Дорога пошла в горку, а у большого одноэтажного дома из песчаника, окруженного кустами, белыми пристройками и загонами для лошадей, спустилась вниз. Слева, на большом лугу, паслось несколько племенных лошадей. Справа, под небольшим тентом, группа людей наблюдала за объездкой молодого жеребца.

Среди них я увидел Мака Эндрю — коренастого темноволосого кельта в рубашке хаки и коротких штанах. Он облокотился об ограду с видом отдыхающего фермера, но его глаза, окутанные сетью морщин, не упускали ни одной детали. Время от времени он отдавал тихие приказы всаднику в седле. Услышав мои шаги, он обернулся, на секунду замер, широко улыбаясь подошел ко мне и протянул руку.

— Ландигэн! Черт возьми, рад тебя видеть!

Глупо улыбаясь, я потряс его руку и выдавил из себя:

— Привет Мак!

— Какими судьбами в Кэмпдон?

— Ну, я… мне нужно поговорить с тобой, если у тебя есть время…

Меня, видно, выдали глаза и интонация, потому что он посмотрел на меня с пристальным вниманием.

— Конечно. Сколько угодно!
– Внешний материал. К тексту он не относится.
-- ==== Sys2Proof/Laws/PerInstr.lean ====
section
/-!
SUPPORT. Per instruction: the words of a well-formed instruction are 32-bit words, at most two of them, and none for a step of the machine (R211,
R212, R218).
-/
set_option Elab.async false
namespace Sys2Proof.Laws.WordCode
open Sys2Proof

/-! ### Codes of fields -/

theorem nBit_lt : ∀ d : Dst, d.nBit < 2
  | .v _ => Nat.zero_lt_two
  | .nw => Nat.one_lt_two

theorem Dst_ok_lt : ∀ {d : Dst}, d.ok = true → d.code < 128
  | .v n, h => by simp [Dst.ok, Dst.code] at h ⊢; omega
  | .nw, _ => by decide

theorem Dst_condOk_lt : ∀ {d : Dst}, d.condOk = true → d.code < 128
  | .v n, h => by simp [Dst.condOk, Dst.code] at h ⊢; omega
  | .nw, _ => by decide

theorem pairOk_lt {n : Nat} (h : pairOk n = true) : n < 128 := by simp [pairOk] at h; omega
theorem quadOk_lt {n : Nat} (h : quadOk n = true) : n < 128 := by simp [quadOk] at h; omega
theorem regOk_lt {n : Nat} (h : regOk n = true) : n < 128 := by simp [regOk] at h; omega

theorem Dst_pairOk_lt : ∀ {d : Dst}, d.pairOk = true → d.code < 128
  | .v _, h => pairOk_lt h
  | .nw, _ => by decide

theorem Dst_quadOk_lt : ∀ {d : Dst}, d.quadOk = true → d.code < 128
  | .v _, h => quadOk_lt h
  | .nw, _ => by decide

theorem Src_ok_lt : ∀ {a : Src}, a.ok = true → a.code < 128
  | .v n, h => by simp [Src.ok, Src.code] at h ⊢; omega
  | .lat k, h => by simp [Src.ok, Src.code] at h ⊢; omega

theorem loadDstOk_lt {sz : Size} {d : Nat} (h : loadDstOk sz d = true) : d < 128 := by
  cases sz
  · exact regOk_lt h
  · exact pairOk_lt h
  · exact quadOk_lt h
  · exact regOk_lt h

theorem storeSrcOk_lt {sz : Size} {d : Src} (h : storeSrcOk sz d = true) : d.code < 128 := by
  cases sz <;> cases d
  · exact Src_ok_lt h
  · exact Src_ok_lt h
  · exact pairOk_lt h
  · simp [storeSrcOk] at h
  · exact quadOk_lt h
  · simp [storeSrcOk] at h
  · exact Src_ok_lt h
  · exact Src_ok_lt h

theorem atomDstOk_lt {op : AtomOp} {dbl : Bool} {d : Nat} (h : atomDstOk op dbl d = true) : d < 128 := by
  cases op <;> cases dbl <;> first | exact pairOk_lt h | exact quadOk_lt h | exact regOk_lt h

theorem atomsAddrOk_lt {dbl : Bool} {a : Src} (h : atomsAddrOk dbl a = true) : a.code < 128 := by
  cases a
  · exact regOk_lt h
  · simp [atomsAddrOk, Src.code] at h ⊢; omega

theorem cvtCodeOk_lt {c : Nat} (h : cvtCodeOk c = true) : c < 128 := by simp [cvtCodeOk] at h; omega

theorem srdDstOk_lt {d : Dst} {n : Nat} (h : srdDstOk d n = true) : d.code < 128 ∧ n < 184 := by
  simp only [srdDstOk, Bool.and_eq_true] at h
  refine ⟨?_, by have := h.1; simp [srReadable] at this; omega⟩
  have := h.2
  split at this
  · exact Dst_pairOk_lt this
  · exact Dst_ok_lt this

theorem srWritable_lt {n : Nat} (h : srWritable n = true) : n < 512 := by simp [srWritable] at h; omega

theorem movOk_lt {sl : MovSel} {d : Dst} {a : Src} (h : movOk sl d a = true) : d.code < 128 ∧ a.code < 128 := by
  cases sl
  · simp only [movOk, Bool.and_eq_true] at h
    exact ⟨Dst_ok_lt h.1, Src_ok_lt h.2⟩
  · simp only [movOk, Bool.and_eq_true] at h
    refine ⟨Dst_ok_lt h.1, ?_⟩
    cases a
    · have := h.2; simp [Src.code] at this ⊢; omega
    · simp at h
  · simp only [movOk, Bool.and_eq_true] at h
    exact ⟨Dst_condOk_lt h.1, Src_ok_lt h.2⟩

theorem voteOk_lt {b : Bool} {d : Dst} (h : (if b = true then d.ok else d.condOk) = true) : d.code < 128 := by
  split at h
  · exact Dst_ok_lt h
  · exact Dst_condOk_lt h

/-- A listed selector's code is a place in its table, and the table has the selector there. -/
theorem code_lt {α : Type} [DecidableEq α] (table : List α) {a : α} (h : a ∈ table) : codeIn table a < table.length :=
  List.findIdx_lt_length_of_exists ⟨a, h, by simp⟩

theorem codeIn_get {α : Type} [DecidableEq α] (table : List α) {a : α} (h : a ∈ table) : table[codeIn table a]? = some a := by
  have hl := code_lt table h
  rw [List.getElem?_eq_getElem hl]
  have : (table[codeIn table a] == a) = true := List.findIdx_getElem (w := hl)
  exact congrArg some (of_decide_eq_true (by simpa using this))

theorem codeIn_lt {α : Type} [DecidableEq α] {table : List α} {a : α} (h : a ∈ table) (hl : table.length ≤ 4) : codeIn table a < 4 :=
  Nat.lt_of_lt_of_le (code_lt table h) hl

theorem fieldOfInt_lt (bits : Nat) (k : Int) : fieldOfInt bits k < 2 ^ bits := by
  have h : (0 : Int) < 2 ^ bits := by positivity
  have := Int.emod_lt_of_pos k h
  have := Int.emod_nonneg k (ne_of_gt h)
  unfold fieldOfInt
  zify
  omega

theorem bitOf_lt (b : Bool) : bitOf b < 2 := by cases b <;> decide

/-! ### Words -/

/-- The words of a well-formed instruction: at most two, each of 32 bits. -/
def Statement (i : Instr) : Prop := i.wf = true → (encode i).length ≤ 2 ∧ ∀ w ∈ encode i, w < 2 ^ 32

theorem one {w : Nat} (h : w < 2 ^ 32) : [w].length ≤ 2 ∧ ∀ x ∈ [w], x < 2 ^ 32 := by simp; omega
theorem two {w l : Nat} (h : w < 2 ^ 32) (k : l < 2 ^ 32) : [w, l].length ≤ 2 ∧ ∀ x ∈ [w, l], x < 2 ^ 32 := by simp; omega

theorem step {i : Instr} (h : encode i = []) : Statement i := fun _ => by simp [h]

theorem encVR_lt {op m n d a b : Nat} (ho : op < 256) (hm : m < 4) (hn : n < 2) (hd : d < 128) (ha : a < 128) (hb : b < 128) :
    encVR op m n d a b < 2 ^ 32 := by unfold encVR; omega

theorem vr3 {i : Instr} (op m : Nat) (d : Dst) (a b : Src) (he : encode i = [encVR op m d.nBit d.code a.code b.code])
    (hw : i.wf = (d.ok && a.ok && b.ok)) (ho : op < 256) (hm : m < 4) : Statement i := by
  intro h
  rw [hw] at h
  simp only [Bool.and_eq_true] at h
  rw [he]
  exact one (encVR_lt ho hm (nBit_lt d) (Dst_ok_lt h.1.1) (Src_ok_lt h.1.2) (Src_ok_lt h.2))

theorem vr3c {i : Instr} (op m : Nat) (d : Dst) (a b : Src) (he : encode i = [encVR op m d.nBit d.code a.code b.code])
    (hw : i.wf = (d.condOk && a.ok && b.ok)) (ho : op < 256) (hm : m < 4) : Statement i := by
  intro h
  rw [hw] at h
  simp only [Bool.and_eq_true] at h
  rw [he]
  exact one (encVR_lt ho hm (nBit_lt d) (Dst_condOk_lt h.1.1) (Src_ok_lt h.1.2) (Src_ok_lt h.2))

theorem vr2 {i : Instr} (op m : Nat) (d : Dst) (a : Src) (he : encode i = [encVR op m d.nBit d.code a.code 0])
    (hw : i.wf = (d.ok && a.ok)) (ho : op < 256) (hm : m < 4) : Statement i := by
  intro h
  rw [hw] at h
  simp only [Bool.and_eq_true] at h
  rw [he]
  exact one (encVR_lt ho hm (nBit_lt d) (Dst_ok_lt h.1) (Src_ok_lt h.2) (by decide))

theorem imm {i : Instr} (op : Nat) (d : Dst) (a : Src) (k : Int) (he : encode i = [encVI op d.nBit d.code a.code (fieldOfInt 9 k)])
    (hw : i.wf = (d.ok && a.ok && fits 9 k)) (ho : op < 256) : Statement i := by
  intro h
  rw [hw] at h
  simp only [Bool.and_eq_true] at h
  rw [he]
  have h1 := nBit_lt d
  have h2 := Dst_ok_lt h.1.1
  have h3 := Src_ok_lt h.1.2
  have h4 := fieldOfInt_lt 9 k
  exact one (by unfold encVI; omega)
Извини, мне надо сказать пару слов ребятам.

Он подошел к ограде уверенной походкой человека, который находится дома и чувствует себя в своей тарелке среди этих людей, лошадей и многочисленных пастбищ.

Когда-то я спас его у Трабриандских островов — высохший, желтый скелет, последний из оставшихся в живых десантников, которых через два дня после высадки вырезали японцы. Измученный дизентерией, малярийной лихорадкой, он один вышел к назначенному месту. Я вытащил его из-под огня патруля и теперь пришел за долгом.

Мак Эндрю вернулся, и мы направились к дому.

— Давненько мы с тобой не виделись, Ренн.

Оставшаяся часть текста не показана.